• **Stored data**
-- ==== Sys2Proof/Machine/Ox.lean ====
section
/-! DEFINITION. The commands of the Ox engine (R28 to R47): dispatch, the commands that its pipelines run, retirement, flush
and the seed. A pipeline's head runs to completion in one command of the block; it has started when it stands at the head
with every hazard cleared (R29). -/
namespace Sys2Proof.Machine


/-- OX_FAULT (R612). -/
def oxFaultWord (c : Unit32) (kind addr : Nat) : Word :=
  put 48 (oxTag c) ||| put 40 (oxOpcode c) ||| put 36 kind ||| put 20 addr ||| 1

/-- An EPI with SR set is executing (R47). -/
def Ox.srRunning (o : Ox) : Bool :=
  match o.started .epilogue with
  | some e => oxOpcode e.raw == 3 && oxFlag e.raw 6
  | none => false

/-- A FLUSH at once: queued and waiting commands are discarded, started ones stay and are waited for (OX_CTRL). An EPI that has started stays too where the
MMA whose rows it waits for is discarded, and then reads the accumulator as it stands (R31; DESIGN CHOICE, log 109). -/
def Ox.discard (o : Ox) : Ox :=
  { o with queue := [], inflight := (o.inflight.filter fun e => e.done || e.started).map fun e => { e with late := false }, flushPending := true }

/-- What waited for a stochastically rounding EPI takes effect once none is executing (R47). -/
def Ox.afterEpi (o : Ox) : Ox :=
  if o.srRunning then o
  else
    let o := match o.seedPending with
      | some v => { o with seed := v, seedPending := none }
      | none => o
    if o.flushAfterEpi then Ox.discard { o with flushAfterEpi := false } else o

/-- Once every earlier command has completed, the buffers of a faulted WLOAD are empty (R619); once those that were executing at a FLUSH
have, it clears HALT and OX_FAULT (R36, OX_CTRL). -/
def Ox.endFlush (o : Ox) : Ox :=
  let o := if o.inflight.all (·.done) then { o with
      wb0 := if o.emptyAfter.contains 0 then none else o.wb0
      wb1 := if o.emptyAfter.contains 1 then none else o.wb1
      emptyAfter := [] }
    else o
  if o.flushPending && o.inflight.all (fun e => e.done || e.late) then { o with halt := false, fault := 0, flushPending := false } else o

/-- What follows every change of the commands under way: a write that waited for an EPI, the end of a FLUSH, and the start of every
command whose hazards have cleared (R29). -/
def Ox.settle (o : Ox) : Ox := o.afterEpi.endFlush.startHeads

/-- The Ox after a fault of a command: earlier commands stay, later ones are discarded (R36). While the Ox is already halted, an
earlier command that faults is recorded in OX_FAULT over the later one, and reported too (DESIGN CHOICE, log 86). -/
def Ox.faulted (o : Ox) (earlier : List OxEntry) (c : Unit32) (kind addr : Nat) : Ox :=
  Ox.settle { o with
    queue := [], inflight := earlier, halt := true, fault := oxFaultWord c kind addr
    emptyAfter := if oxOpcode c = 1 then o.emptyAfter ++ [BitVec.ofNat 1 (oxWb c)] else o.emptyAfter }

/-- A command faults: the Ox halts and the cell reports the fault (R36, R463). -/
def State.oxFault (s : State) (p : Nat) (earlier : List OxEntry) (c : Unit32) (kind addr : Nat) : State :=
  (s.setOx p ((s.ox p).faulted earlier c kind addr)).cellFault p 0 (faultCode 1 kind) (oxTag c)

/-- OX_DISPATCH (R29, R35): the head command leaves the queue, is checked, and joins its pipeline's input queue. It stalls
while four commands wait there, while the Ox is halted, and while the cell is pre-empted. -/
def execOxDispatch (p : Pcell) (s : State) : Out := s.onClock p fun s =>
  let o := s.ox p
  match o.queue with
  | [] => .next s
  | c :: q =>
    if o.halt || o.frozen then .next s
    else if oxPipe c ≠ .none ∧ o.waiting (oxPipe c) ≥ 4 then .next s
    else match oxCheck (fun b => (s.cell p).bankOwner b == ownerOx) o c with
      | some (kind, addr) => .next (s.oxFault p o.inflight c kind addr)
      | none =>
        let kc := if oxOpcode c = 2 then ((o.wbInfo (oxWb c)).map WbMeta.kc).getD 0 else 0
        .next (s.setOx p (Ox.settle { o with queue := q, inflight := o.inflight ++ [{ raw := c, kc, late := o.flushPending }] }))

/-- A command that uses no pipeline completes unless a BARRIER is ahead of it; a BARRIER once every earlier command has
retired (R31). -/
def Ox.finishFirst (o : Ox) (op : Nat) : Ox :=
  match splitFirst (fun e => !e.done && oxOpcode e.raw == op) o.inflight with
  | none => o
  | some (before, e, after) =>
    let free := if op = 7 then before.isEmpty else !before.any fun b => oxOpcode b.raw == 7
    if free then Ox.settle { o with inflight := before ++ { e with done := true } :: after } else o

/-- OX_NOP (R39). -/
def execOxNop (p : Pcell) (s : State) : Out := s.onClock p fun s => .next (s.setOx p ((s.ox p).finishFirst 0))

/-- BARRIER (R31). -/
def execBarrier (p : Pcell) (s : State) : Out := s.onClock p fun s => .next (s.setOx p ((s.ox p).finishFirst 7))

/-- The byte ranges (first, length) of a command's reads in the order in which it makes them: row by row, and within a row in the
order of the address fields (DESIGN CHOICE, log 87: the order decides which of several bad words R612 names). -/
def oxPieces (l : List OxStream) : List (Nat × Nat) :=
  (span 0 (l.foldl (fun n t => max n t.rows) 0)).flatMap fun r =>
    l.filterMap fun t => if r < t.rows then some (t.rowAt r, t.rowBytes) else none

/-- The ranges read up to the first word with an uncorrectable error, and that word (R35, R36). -/
def State.oxReadTo (s : State) (p : Nat) : List (Nat × Nat) → List (Nat × Nat) × Option Nat
  | [] => ([], none)
  | (a, n) :: l => match s.spUncorr p a n with
    | some w => ([(a, 8 * w + 8 - a)], some w)
    | none => let (ps, bad) := s.oxReadTo p l
      ((a, n) :: ps, bad)

/-- The distinct 128-byte lines of ranges. -/
def distinctLines (ps : List (Nat × Nat)) : Nat := (distinct (ps.flatMap fun e => span (e.1 / 128) (linesTouched e.1 e.2))).length

/-- Lines that rows of m ranges each read, a row reading each of its lines once. -/
def rowLines (m : Nat) : Nat → List (Nat × Nat) → Nat
  | 0, _ => 0
  | k + 1, ps => if ps.isEmpty then 0 else distinctLines (ps.take m) + rowLines m k (ps.drop m)

/-- Lines that the ranges of a command's reads take (R42, R43): a WLOAD reads a line that holds more than one of its parts once, and
a row of an MMA a line that holds values and scales. -/
def oxLines (e : OxEntry) (ps : List (Nat × Nat)) : Nat :=
  match oxOpcode e.raw with
  | 1 => distinctLines ps
  | 2 => rowLines (oxReads e.kc e.raw).length ps.length ps
  | _ => ps.foldl (fun t x => t + linesTouched x.1 x.2) 0

/-- A command reads its operands: what it has read, the first uncorrectable word, and the state with every word touched (R452,
R457) and the lines counted. -/
def State.oxRead (s : State) (p : Nat) (e : OxEntry) : List (Nat × Nat) × Option Nat × State :=
  let (ps, bad) := s.oxReadTo p (oxPieces (oxReads e.kc e.raw))
  let s := ps.foldl (fun s x => s.spTouch p x.1 x.2) s
  (ps, bad, s.countCell p 3 (128 * oxLines e ps))

/-- What a command computes when it runs to its end: rows of an MMA or ACCLOAD, codebooks, bytes of a table, a tile. -/
def oxWhole (c : Unit32) : Nat :=
  match oxOpcode c with
  | 2 => ox16 c 6
  | 4 => oxf c 32 8
  | 5 => 288
  | 6 => ox16 c 6
  | _ => 1

/-- The rows, or 128-byte lines of codebooks and tables, that a command has read before a bad word. -/
def oxBefore (e : OxEntry) (ps : List (Nat × Nat)) (w : Nat) : Nat :=
  match oxOpcode e.raw with
  | 2 => (ps.length - 1) / (oxReads e.kc e.raw).length
  | 4 => w / 16 - ox16 e.raw 10 / 4
  | 5 => w / 16 - ox16 e.raw 10 / 4
  | 6 => ps.length - 1
  | _ => 0

/-- What k rows or lines make of oxWhole. -/
def oxAmount (c : Unit32) (k : Nat) : Nat :=
  let bytes := 128 * (ox16 c 10 / 4 + k) - 32 * ox16 c 10
  match oxOpcode c with
  | 2 => k
  | 4 => bytes / 32
  | 5 => bytes
  | 6 => k
  | _ => 0

/-- Cycles for which rows held a pcell's array, counted for the step that runs there (R386). -/
def State.chargeBusy (s : State) (p k : Nat) : State :=
  match s.cellCtx p with
  | none => s
  | some j =>
    let c := s.ctx j
    s.setCtx j { c with step := c.step.map fun st => { st with busy := st.busy + k } }

/-- Run the head of a pipeline to completion if it can and has the given opcode: body gives the Ox after an amount of its work, and
cycles the cycles for which rows held the array. A read with an uncorrectable error faults the command with kind ECC; it stops
at once, and how much of what it had read before has reached the Ox is a free value (R36; DESIGN CHOICE, log 88). An MMA so
stopped counts in OX_BUSY the cycles of its rows up to the failing one, and every conflict of the operand (R46; DESIGN CHOICE,
log 88). -/
def State.oxRun (s : State) (p : Nat) (pipe : OxPipe) (op : Nat) (body : (Nat → Byte) → Ox → Unit32 → Nat → Ox)
    (cycles : Ox → Unit32 → Nat → Nat := fun _ _ _ => 0) : State :=
  match (s.ox p).head pipe with
  | none => s
  | some (before, e, after) =>
    if oxOpcode e.raw = op ∧ oxReady before e then
      let sp (a : Nat) : Byte := tget 0 (s.cell p).sp a
      let n := (s.cell p).slot.toNat
      let (ps, bad, s) := s.oxRead p e
      let o := s.ox p
      let busy (s : State) (rows : Nat) : State :=
        let k := cycles o e.raw rows
        ((s.setOx p { s.ox p with busy := (s.ox p).busy + BitVec.ofNat 64 k }).countCoach n 11 k).chargeBusy p k
      match bad with
      | some w =>
        let k := oxBefore e ps w
        let (v, s) := s.freeWord
        let s := s.setOx p (body sp o e.raw (oxAmount e.raw (v.toNat % (k + 1))))
        (busy s (k + 1)).oxFault p before e.raw kEcc (w / 4)
      | none =>
        let o' := body sp { o with inflight := before ++ { e with done := true } :: after } e.raw (oxWhole e.raw)
        busy (s.setOx p o'.settle) (oxWhole e.raw)
    else s

/-- WLOAD (R21, R22). -/
def execWload (p : Pcell) (s : State) : Out := s.onClock p fun s =>
  .next (s.oxRun p .load 1 fun sp o c k => if k = 0 then o else o.setWb (oxWb c) (some (wloadTile sp o c)))

/-- CBLOAD (R61). -/
def execCbload (p : Pcell) (s : State) : Out := s.onClock p fun s =>
  .next (s.oxRun p .load 4 fun sp o c k => { o with cbk := cbloadRun sp o c k })

/-- TLOAD (R26). -/
def execTload (p : Pcell) (s : State) : Out := s.onClock p fun s =>
  .next (s.oxRun p .load 5 fun sp o c k => { o with tbl := tloadRun sp o c k })

/-- The array cycles of the first rows of an MMA, with those that its A-row reads lose to the other pipelines (R43). -/
def oxMmaCycles (conflicts : Nat) (o : Ox) (c : Unit32) (rows : Nat) : Nat :=
  match o.wb (oxWb c) with
  | none => 0
  | some t => mmaCycles t c rows + conflicts

/-- MMA (R24, R66 to R70). conflicts is the number of array cycles that its A-row reads lose to the other pipelines (R43). -/
def execMma (p : Pcell) (conflicts : Nat) (s : State) : Out := s.onClock p fun s =>
  .next (s.oxRun p .array 2 (fun sp o c k =>
    match o.wb (oxWb c) with
    | none => o
    | some t => { o with acc := mmaRun sp o t c k }) (oxMmaCycles conflicts))

/-- ACCLOAD (R41). -/
def execAccload (p : Pcell) (s : State) : Out := s.onClock p fun s =>
  .next (s.oxRun p .epilogue 6 fun sp o c k => { o with acc := accloadRun sp o c k })

/-- The command that the epilogue pipe would now run to completion is an EPI that overlaps its own sources (R33), or that writes a
bank that the Ox does not own (R253). -/
def State.epiUndefined (s : State) (p : Nat) : Option Fault :=
  match (s.ox p).head .epilogue with
  | none => none
  | some (before, e, _) =>
    if !oxReady before e then none
    else if oxOverlap e.raw then some .oxOverlap
    else if oxOpcode e.raw = 3 ∧ !((oxWriteBanks e.raw).all fun b => (s.cell p).bankOwner b == ownerOx) then some .bankNotOwned
    else none

/-- The writes of an EPI in order. One that merges into a word with an uncorrectable error stops the EPI (R450): the words before it
are written. It answers that word and the number of writes left out after it. -/
def State.epiWrite (s : State) (p : Nat) : List (Nat × List Byte) → Option (Nat × Nat) × State
  | [] => (none, s)
  | (a, bs) :: l => match s.spMergeBad p a bs.length with
    | some w => (some (w, l.length), (s.spWrite p a (bs.take (8 * w - a))).spTouchWord p w)
    | none => (s.spWrite p a bs).epiWrite p l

• **GOAL OF THE EXERCISE**
From the data above, copy each line where the string "flushPending" appears.

• **EXPECTED ANSWER**
  { o with queue := [], inflight := (o.inflight.filter fun e => e.done || e.started).map fun e => { e with late := false }, flushPending := true }
  if o.flushPending && o.inflight.all (fun e => e.done || e.late) then { o with halt := false, fault := 0, flushPending := false } else o
        .next (s.setOx p (Ox.settle { o with queue := q, inflight := o.inflight ++ [{ raw := c, kc, late := o.flushPending }] }))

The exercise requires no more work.